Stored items
**********
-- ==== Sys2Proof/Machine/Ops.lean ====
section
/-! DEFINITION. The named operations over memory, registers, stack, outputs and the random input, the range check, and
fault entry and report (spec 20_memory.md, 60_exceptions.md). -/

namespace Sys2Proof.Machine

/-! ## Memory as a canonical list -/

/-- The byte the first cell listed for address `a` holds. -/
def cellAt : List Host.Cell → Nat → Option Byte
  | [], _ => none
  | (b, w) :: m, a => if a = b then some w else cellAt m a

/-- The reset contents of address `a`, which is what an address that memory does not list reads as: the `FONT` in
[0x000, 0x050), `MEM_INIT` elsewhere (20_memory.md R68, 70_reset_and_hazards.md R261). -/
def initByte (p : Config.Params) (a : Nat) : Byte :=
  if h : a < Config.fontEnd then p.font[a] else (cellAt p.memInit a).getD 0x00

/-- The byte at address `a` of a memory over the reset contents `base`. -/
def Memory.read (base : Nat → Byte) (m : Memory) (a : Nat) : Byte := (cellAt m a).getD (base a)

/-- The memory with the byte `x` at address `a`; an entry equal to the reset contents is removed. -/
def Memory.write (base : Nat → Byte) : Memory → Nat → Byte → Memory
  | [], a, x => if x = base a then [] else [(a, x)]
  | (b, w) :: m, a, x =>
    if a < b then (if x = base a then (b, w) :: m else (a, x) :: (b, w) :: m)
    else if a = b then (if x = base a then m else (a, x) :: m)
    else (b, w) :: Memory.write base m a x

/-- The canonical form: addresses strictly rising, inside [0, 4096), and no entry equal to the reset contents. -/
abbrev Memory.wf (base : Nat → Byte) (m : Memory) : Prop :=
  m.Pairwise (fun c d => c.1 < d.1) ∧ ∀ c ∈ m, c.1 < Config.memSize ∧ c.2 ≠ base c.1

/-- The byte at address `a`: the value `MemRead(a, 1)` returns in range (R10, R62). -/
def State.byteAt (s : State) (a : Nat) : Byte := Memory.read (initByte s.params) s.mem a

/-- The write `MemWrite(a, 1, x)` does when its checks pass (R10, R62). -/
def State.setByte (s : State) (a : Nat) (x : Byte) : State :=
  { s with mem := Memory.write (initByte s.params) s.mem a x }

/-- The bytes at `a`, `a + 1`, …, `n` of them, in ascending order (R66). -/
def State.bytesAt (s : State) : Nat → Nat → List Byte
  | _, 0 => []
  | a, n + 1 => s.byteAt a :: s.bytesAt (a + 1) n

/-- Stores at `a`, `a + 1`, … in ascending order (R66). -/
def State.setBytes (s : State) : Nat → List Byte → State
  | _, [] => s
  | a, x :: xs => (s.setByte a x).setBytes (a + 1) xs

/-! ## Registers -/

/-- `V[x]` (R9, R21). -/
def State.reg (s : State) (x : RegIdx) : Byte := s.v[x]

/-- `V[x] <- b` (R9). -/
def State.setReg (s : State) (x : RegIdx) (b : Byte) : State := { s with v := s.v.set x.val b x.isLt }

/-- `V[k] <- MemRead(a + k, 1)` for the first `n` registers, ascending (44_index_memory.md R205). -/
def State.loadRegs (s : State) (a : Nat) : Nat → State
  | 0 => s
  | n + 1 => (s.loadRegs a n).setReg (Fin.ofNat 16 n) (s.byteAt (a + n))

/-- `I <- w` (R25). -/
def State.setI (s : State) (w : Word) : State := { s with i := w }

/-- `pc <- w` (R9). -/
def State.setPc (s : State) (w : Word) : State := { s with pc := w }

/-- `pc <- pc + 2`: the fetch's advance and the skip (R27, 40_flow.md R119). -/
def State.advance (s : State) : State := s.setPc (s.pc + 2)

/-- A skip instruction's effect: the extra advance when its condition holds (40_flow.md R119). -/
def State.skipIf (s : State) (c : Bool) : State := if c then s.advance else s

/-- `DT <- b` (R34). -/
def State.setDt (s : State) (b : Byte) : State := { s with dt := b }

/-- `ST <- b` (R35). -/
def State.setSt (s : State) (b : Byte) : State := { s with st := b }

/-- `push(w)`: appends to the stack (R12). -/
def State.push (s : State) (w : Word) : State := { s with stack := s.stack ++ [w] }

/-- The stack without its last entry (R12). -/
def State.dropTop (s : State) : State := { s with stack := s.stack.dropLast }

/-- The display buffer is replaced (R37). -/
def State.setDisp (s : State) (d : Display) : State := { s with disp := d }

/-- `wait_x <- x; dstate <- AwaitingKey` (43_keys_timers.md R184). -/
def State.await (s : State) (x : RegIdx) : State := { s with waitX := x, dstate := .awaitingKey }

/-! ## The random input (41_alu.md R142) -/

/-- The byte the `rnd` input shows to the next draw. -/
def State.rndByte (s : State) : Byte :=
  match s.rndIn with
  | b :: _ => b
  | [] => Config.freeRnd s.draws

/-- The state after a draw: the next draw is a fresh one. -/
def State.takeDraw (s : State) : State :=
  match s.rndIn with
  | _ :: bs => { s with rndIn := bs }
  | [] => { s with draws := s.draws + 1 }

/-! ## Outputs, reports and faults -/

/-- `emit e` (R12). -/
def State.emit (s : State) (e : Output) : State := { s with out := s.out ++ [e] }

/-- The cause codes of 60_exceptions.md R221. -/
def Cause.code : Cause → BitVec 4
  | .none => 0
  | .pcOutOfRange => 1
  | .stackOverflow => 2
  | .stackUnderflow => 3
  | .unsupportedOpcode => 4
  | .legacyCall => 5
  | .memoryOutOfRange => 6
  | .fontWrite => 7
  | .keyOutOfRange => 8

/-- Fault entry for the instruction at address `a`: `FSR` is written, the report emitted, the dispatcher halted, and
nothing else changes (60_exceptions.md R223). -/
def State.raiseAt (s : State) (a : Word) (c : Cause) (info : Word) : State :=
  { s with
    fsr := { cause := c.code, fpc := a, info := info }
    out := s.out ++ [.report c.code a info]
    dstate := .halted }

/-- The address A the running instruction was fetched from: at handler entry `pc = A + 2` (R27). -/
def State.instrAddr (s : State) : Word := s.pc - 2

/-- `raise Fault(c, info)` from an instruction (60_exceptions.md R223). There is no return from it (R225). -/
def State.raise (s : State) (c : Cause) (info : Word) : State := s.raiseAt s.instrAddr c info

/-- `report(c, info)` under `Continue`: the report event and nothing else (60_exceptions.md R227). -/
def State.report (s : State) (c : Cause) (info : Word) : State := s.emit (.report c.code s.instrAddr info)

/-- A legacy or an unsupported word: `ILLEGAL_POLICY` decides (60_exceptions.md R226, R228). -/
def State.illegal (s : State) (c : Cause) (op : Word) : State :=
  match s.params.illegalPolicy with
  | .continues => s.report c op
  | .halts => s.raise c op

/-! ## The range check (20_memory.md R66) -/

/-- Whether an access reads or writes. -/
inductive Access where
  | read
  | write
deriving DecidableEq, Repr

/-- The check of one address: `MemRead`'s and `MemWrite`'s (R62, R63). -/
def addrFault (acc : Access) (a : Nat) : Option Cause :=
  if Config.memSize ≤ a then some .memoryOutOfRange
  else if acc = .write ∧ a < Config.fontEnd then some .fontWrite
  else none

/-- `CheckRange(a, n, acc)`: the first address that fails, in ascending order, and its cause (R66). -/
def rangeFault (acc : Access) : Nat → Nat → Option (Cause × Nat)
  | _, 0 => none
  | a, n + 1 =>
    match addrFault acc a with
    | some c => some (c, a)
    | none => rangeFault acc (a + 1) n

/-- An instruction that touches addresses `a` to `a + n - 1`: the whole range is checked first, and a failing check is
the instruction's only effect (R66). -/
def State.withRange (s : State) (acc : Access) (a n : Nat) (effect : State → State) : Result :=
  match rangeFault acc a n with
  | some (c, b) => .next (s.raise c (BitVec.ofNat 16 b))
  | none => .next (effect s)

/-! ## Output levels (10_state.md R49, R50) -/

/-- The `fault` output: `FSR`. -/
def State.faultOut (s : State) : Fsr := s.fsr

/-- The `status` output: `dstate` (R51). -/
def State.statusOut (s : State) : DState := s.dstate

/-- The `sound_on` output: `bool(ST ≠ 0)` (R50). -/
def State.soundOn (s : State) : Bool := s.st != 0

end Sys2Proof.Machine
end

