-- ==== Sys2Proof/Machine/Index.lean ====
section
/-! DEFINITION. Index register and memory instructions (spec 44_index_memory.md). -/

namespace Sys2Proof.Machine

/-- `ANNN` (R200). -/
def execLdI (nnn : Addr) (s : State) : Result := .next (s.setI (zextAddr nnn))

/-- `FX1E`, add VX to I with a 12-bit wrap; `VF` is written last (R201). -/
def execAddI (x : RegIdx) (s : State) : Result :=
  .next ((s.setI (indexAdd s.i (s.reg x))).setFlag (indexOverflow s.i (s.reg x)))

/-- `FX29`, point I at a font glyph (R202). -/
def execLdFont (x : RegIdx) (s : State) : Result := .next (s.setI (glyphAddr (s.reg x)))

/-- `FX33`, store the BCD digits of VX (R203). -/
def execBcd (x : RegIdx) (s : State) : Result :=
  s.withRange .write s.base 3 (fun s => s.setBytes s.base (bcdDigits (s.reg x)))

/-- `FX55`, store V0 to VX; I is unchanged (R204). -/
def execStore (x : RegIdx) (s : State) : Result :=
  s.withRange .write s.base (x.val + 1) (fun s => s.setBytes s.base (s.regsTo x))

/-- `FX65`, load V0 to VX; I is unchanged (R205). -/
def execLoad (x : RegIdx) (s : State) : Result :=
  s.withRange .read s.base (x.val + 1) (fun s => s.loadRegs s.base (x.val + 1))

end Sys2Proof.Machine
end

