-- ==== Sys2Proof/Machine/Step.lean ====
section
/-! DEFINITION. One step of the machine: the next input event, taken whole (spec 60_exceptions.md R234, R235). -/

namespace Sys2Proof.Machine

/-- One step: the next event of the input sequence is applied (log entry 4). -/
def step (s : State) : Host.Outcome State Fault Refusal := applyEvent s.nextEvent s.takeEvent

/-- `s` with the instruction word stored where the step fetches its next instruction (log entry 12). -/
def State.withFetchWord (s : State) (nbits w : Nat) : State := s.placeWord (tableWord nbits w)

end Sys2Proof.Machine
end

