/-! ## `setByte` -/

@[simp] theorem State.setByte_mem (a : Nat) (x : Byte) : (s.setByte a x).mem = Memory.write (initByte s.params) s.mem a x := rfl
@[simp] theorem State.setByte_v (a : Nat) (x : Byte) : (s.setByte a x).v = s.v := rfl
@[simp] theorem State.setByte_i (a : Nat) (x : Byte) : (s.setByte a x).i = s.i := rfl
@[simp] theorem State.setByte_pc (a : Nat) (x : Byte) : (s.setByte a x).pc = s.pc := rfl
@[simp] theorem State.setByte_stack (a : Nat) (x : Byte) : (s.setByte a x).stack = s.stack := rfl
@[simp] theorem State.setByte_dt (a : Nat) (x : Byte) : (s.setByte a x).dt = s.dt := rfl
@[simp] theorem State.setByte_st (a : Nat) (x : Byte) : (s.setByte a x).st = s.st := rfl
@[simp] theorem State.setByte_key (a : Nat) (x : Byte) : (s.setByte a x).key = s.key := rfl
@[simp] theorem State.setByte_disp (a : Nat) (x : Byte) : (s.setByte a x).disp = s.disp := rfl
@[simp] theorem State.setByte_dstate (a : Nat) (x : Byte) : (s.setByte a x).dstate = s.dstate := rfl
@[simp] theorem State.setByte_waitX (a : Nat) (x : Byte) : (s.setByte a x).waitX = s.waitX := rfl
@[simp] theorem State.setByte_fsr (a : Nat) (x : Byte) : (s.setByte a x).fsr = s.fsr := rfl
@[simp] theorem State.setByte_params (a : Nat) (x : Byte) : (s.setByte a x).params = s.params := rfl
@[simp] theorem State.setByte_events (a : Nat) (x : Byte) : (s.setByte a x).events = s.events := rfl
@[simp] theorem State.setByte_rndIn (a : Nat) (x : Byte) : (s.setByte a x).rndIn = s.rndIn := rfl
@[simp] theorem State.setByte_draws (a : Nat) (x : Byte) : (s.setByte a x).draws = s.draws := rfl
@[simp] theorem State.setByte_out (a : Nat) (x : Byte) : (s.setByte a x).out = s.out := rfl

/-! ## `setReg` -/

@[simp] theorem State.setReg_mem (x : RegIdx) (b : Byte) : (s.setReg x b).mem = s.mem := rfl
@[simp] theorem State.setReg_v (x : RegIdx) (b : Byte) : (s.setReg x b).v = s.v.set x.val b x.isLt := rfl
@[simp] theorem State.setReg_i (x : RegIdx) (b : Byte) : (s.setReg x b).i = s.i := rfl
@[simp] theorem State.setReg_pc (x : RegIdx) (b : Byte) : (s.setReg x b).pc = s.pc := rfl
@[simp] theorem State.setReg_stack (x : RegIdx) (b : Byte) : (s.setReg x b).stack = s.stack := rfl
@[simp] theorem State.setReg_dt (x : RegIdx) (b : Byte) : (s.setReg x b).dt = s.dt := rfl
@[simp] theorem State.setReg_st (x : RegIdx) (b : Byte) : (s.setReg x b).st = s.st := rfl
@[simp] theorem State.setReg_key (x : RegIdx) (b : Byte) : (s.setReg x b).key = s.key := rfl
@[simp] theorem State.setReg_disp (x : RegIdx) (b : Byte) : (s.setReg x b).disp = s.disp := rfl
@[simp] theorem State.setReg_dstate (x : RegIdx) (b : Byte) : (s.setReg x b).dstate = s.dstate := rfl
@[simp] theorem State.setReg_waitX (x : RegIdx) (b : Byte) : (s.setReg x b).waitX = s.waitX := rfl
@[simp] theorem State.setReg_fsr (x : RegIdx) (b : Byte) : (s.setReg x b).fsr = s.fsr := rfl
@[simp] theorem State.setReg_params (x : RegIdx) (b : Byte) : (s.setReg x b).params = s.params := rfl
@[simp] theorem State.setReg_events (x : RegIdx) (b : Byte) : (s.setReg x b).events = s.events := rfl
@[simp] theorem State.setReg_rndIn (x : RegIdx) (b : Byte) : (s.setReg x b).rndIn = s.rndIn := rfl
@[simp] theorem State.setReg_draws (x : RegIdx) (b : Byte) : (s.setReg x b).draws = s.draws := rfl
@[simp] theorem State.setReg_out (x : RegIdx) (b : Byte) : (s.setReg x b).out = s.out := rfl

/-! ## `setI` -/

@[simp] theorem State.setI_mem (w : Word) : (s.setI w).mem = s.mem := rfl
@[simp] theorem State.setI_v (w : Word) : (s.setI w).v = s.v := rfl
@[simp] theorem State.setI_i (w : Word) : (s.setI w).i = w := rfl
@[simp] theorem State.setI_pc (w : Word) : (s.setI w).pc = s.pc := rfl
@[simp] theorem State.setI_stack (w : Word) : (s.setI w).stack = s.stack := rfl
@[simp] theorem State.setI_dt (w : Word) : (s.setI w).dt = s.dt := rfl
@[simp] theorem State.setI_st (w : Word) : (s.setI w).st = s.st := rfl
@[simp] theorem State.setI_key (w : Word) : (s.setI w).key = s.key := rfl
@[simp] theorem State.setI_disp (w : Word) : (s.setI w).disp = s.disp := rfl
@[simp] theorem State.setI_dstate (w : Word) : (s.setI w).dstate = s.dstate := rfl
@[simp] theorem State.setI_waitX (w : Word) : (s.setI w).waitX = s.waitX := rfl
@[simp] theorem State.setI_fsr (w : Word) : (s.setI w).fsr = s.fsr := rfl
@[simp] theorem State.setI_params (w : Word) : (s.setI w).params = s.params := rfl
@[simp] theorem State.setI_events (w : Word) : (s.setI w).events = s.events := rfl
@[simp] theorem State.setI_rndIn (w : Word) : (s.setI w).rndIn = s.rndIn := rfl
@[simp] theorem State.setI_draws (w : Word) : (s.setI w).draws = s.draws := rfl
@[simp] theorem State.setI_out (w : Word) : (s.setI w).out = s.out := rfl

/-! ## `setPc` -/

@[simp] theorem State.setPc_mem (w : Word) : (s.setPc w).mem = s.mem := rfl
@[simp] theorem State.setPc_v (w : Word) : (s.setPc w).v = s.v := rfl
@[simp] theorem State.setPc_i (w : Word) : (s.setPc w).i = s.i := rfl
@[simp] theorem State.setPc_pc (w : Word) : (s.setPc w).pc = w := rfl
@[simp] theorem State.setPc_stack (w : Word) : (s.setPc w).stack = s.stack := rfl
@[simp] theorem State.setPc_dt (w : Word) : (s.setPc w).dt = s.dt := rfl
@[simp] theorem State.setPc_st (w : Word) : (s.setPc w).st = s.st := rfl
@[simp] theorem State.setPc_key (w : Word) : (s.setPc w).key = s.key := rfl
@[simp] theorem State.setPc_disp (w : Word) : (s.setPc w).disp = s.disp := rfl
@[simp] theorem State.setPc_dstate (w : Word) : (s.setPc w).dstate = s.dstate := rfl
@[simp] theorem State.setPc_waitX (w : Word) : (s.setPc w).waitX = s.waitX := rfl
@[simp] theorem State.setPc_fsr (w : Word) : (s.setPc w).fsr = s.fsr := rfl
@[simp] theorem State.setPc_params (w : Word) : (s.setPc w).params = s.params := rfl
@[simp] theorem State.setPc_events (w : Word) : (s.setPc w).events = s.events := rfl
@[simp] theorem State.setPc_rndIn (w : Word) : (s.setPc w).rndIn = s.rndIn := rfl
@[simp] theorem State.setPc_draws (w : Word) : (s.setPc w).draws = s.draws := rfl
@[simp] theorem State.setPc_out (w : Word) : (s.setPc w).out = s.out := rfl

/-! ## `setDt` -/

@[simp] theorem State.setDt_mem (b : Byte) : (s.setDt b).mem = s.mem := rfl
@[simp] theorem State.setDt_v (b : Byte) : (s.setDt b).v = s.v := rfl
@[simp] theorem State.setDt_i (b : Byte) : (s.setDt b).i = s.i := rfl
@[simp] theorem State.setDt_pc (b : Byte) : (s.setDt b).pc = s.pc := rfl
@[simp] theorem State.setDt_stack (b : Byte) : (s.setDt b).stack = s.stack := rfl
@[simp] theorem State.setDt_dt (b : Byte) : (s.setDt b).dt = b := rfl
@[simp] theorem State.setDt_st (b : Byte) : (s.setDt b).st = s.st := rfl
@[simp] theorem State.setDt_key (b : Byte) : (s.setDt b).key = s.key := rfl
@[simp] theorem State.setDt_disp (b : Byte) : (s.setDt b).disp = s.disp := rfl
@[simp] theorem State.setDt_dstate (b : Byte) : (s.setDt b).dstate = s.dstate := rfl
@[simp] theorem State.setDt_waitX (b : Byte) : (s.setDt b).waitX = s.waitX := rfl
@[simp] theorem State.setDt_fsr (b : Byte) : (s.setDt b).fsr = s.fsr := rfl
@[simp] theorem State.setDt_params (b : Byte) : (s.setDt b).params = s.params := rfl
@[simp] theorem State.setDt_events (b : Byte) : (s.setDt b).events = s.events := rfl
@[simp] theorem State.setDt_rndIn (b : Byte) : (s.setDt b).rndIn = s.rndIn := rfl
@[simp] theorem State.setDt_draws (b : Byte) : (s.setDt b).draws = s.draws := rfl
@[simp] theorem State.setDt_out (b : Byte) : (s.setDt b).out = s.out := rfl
**********
Please give an exact copy of the entries above, from the line with "def State.setPc (s" down to the line with "s with rndIn", inclusive, and nothing else.

def State.setPc (s : State) (w : Word) : State := { s with pc := w }

/-- `pc <- pc + 2`: the fetch's advance and the skip (R27, 40_flow.md R119). -/
def State.advance (s : State) : State := s.setPc (s.pc + 2)

/-- A skip instruction's effect: the extra advance when its condition holds (40_flow.md R119). -/
def State.skipIf (s : State) (c : Bool) : State := if c then s.advance else s

/-- `DT <- b` (R34). -/
def State.setDt (s : State) (b : Byte) : State := { s with dt := b }

/-- `ST <- b` (R35). -/
def State.setSt (s : State) (b : Byte) : State := { s with st := b }

/-- `push(w)`: appends to the stack (R12). -/
def State.push (s : State) (w : Word) : State := { s with stack := s.stack ++ [w] }

/-- The stack without its last entry (R12). -/
def State.dropTop (s : State) : State := { s with stack := s.stack.dropLast }

/-- The display buffer is replaced (R37). -/
def State.setDisp (s : State) (d : Display) : State := { s with disp := d }

/-- `wait_x <- x; dstate <- AwaitingKey` (43_keys_timers.md R184). -/
def State.await (s : State) (x : RegIdx) : State := { s with waitX := x, dstate := .awaitingKey }

/-! ## The random input (41_alu.md R142) -/

/-- The byte the `rnd` input shows to the next draw. -/
def State.rndByte (s : State) : Byte :=
  match s.rndIn with
  | b :: _ => b
  | [] => Config.freeRnd s.draws

/-- The state after a draw: the next draw is a fresh one. -/
def State.takeDraw (s : State) : State :=
  match s.rndIn with
  | _ :: bs => { s with rndIn := bs }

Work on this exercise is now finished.